■ The problem ■
Only one portion of the data is to be written out: from the line bearing "slot is a word (log entry 13;" through the line bearing "s.accessByte (s.linear .ss". Write it exactly as it appears.

■ Data for processing ■
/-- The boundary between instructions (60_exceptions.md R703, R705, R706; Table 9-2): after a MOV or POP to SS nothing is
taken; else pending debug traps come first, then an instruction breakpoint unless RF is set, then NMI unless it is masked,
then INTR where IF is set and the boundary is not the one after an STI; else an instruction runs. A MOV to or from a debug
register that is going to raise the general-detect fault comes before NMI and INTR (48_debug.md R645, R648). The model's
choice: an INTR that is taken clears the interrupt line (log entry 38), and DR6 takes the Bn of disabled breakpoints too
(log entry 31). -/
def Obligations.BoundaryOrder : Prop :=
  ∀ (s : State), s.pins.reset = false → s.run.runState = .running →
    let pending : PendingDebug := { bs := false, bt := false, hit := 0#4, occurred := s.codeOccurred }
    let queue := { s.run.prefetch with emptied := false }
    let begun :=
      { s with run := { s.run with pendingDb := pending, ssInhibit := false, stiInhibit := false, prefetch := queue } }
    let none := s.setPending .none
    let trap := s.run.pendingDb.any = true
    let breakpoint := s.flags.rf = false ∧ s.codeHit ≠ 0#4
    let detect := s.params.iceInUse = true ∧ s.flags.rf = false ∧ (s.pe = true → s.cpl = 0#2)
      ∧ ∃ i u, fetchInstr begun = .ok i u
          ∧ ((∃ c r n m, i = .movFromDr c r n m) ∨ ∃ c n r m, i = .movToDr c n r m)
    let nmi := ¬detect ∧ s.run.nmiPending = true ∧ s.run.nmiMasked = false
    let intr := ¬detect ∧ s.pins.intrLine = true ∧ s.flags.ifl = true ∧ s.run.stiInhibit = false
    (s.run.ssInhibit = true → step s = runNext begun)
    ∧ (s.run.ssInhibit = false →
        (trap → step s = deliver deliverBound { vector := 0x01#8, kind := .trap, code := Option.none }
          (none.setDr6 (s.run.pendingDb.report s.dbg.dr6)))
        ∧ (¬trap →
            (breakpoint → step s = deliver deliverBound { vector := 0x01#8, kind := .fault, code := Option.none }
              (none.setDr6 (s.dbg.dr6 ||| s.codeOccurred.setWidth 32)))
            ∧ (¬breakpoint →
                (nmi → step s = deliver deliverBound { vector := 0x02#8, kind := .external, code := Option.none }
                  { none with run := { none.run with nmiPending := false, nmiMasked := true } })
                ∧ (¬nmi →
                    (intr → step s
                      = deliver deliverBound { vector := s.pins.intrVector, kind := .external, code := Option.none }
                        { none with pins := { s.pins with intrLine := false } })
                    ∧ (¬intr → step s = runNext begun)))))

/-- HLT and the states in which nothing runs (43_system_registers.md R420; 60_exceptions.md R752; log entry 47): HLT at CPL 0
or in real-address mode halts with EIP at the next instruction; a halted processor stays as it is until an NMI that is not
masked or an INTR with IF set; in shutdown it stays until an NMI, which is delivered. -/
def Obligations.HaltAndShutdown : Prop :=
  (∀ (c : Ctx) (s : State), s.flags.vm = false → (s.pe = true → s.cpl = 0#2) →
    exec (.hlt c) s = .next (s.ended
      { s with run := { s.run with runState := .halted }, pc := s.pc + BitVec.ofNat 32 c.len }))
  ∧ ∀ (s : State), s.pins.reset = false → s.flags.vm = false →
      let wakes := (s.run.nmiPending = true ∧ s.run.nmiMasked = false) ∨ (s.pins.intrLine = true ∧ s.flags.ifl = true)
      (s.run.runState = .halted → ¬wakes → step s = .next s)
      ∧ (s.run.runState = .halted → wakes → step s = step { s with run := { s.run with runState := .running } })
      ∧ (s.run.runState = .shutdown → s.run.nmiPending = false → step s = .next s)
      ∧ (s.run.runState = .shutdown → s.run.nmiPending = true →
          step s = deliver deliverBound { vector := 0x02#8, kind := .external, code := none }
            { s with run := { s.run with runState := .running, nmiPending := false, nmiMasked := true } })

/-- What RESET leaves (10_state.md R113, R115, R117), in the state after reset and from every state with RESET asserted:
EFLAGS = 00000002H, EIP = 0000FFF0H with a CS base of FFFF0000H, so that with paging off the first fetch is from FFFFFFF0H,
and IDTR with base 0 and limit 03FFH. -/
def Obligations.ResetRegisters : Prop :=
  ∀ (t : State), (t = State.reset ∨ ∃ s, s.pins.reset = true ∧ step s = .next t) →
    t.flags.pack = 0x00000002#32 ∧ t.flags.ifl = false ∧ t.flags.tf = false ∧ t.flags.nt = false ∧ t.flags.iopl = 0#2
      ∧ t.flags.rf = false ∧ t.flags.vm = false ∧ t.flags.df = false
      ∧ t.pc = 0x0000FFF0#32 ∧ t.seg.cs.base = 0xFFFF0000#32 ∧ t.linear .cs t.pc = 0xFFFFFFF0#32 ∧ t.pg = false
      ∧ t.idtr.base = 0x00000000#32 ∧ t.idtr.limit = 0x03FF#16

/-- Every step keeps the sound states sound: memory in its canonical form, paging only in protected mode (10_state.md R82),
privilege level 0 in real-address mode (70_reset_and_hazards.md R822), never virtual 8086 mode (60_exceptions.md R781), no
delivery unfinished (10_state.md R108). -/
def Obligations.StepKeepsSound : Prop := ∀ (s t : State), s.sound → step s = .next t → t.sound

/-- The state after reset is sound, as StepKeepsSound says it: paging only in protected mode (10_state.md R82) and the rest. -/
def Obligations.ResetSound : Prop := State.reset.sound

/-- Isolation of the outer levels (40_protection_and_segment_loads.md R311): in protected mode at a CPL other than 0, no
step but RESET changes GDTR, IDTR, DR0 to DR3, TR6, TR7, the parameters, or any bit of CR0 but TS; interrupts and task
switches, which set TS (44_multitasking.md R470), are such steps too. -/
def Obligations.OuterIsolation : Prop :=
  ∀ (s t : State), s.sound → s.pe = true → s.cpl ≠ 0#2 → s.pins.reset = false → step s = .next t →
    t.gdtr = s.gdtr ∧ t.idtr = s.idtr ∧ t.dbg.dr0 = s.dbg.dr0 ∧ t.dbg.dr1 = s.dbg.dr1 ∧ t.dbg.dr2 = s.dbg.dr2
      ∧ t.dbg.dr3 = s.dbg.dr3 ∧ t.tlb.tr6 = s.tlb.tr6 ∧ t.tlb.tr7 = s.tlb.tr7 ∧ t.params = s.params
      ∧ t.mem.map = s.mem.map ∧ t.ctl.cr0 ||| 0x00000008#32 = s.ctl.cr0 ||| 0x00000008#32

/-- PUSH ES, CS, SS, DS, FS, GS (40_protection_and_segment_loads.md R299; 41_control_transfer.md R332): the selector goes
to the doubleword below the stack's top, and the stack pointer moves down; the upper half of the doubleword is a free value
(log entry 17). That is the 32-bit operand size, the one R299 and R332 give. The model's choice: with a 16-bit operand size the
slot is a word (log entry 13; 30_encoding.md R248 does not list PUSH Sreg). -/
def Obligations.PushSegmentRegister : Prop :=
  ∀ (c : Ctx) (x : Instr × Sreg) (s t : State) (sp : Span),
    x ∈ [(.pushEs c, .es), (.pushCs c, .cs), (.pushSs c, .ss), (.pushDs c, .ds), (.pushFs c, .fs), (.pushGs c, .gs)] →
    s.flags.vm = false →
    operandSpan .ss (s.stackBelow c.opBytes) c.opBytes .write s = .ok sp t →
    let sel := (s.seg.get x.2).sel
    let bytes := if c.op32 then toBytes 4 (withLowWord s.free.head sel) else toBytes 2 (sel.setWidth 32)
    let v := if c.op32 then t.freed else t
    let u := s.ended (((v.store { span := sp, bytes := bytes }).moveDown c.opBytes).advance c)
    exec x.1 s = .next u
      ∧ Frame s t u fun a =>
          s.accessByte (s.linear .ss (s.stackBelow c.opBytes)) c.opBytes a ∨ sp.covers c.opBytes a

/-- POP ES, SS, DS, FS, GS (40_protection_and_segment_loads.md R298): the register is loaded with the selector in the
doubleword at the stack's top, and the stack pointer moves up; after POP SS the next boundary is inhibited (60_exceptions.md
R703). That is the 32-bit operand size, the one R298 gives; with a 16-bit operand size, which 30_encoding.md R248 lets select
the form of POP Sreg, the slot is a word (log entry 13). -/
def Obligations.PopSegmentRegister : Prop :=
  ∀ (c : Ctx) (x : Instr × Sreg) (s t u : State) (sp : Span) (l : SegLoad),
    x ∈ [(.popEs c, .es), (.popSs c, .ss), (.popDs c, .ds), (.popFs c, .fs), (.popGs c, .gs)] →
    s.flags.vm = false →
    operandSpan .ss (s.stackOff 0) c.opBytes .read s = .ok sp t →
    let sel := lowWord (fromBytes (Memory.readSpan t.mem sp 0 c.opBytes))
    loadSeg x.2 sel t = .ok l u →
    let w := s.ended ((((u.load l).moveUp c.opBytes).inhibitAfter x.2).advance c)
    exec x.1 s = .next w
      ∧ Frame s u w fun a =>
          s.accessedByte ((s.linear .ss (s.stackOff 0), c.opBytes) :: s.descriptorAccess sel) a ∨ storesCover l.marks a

■ Response to the exercise ■
slot is a word (log entry 13; 30_encoding.md R248 does not list PUSH Sreg). -/
def Obligations.PushSegmentRegister : Prop :=
  ∀ (c : Ctx) (x : Instr × Sreg) (s t : State) (sp : Span),
    x ∈ [(.pushEs c, .es), (.pushCs c, .cs), (.pushSs c, .ss), (.pushDs c, .ds), (.pushFs c, .fs), (.pushGs c, .gs)] →
    s.flags.vm = false →
    operandSpan .ss (s.stackBelow c.opBytes) c.opBytes .write s = .ok sp t →
    let sel := (s.seg.get x.2).sel
    let bytes := if c.op32 then toBytes 4 (withLowWord s.free.head sel) else toBytes 2 (sel.setWidth 32)
    let v := if c.op32 then t.freed else t
    let u := s.ended (((v.store { span := sp, bytes := bytes }).moveDown c.opBytes).advance c)
    exec x.1 s = .next u
      ∧ Frame s t u fun a =>
          s.accessByte (s.linear .ss (s.stackBelow c.opBytes)) c.opBytes a ∨ sp.covers c.opBytes a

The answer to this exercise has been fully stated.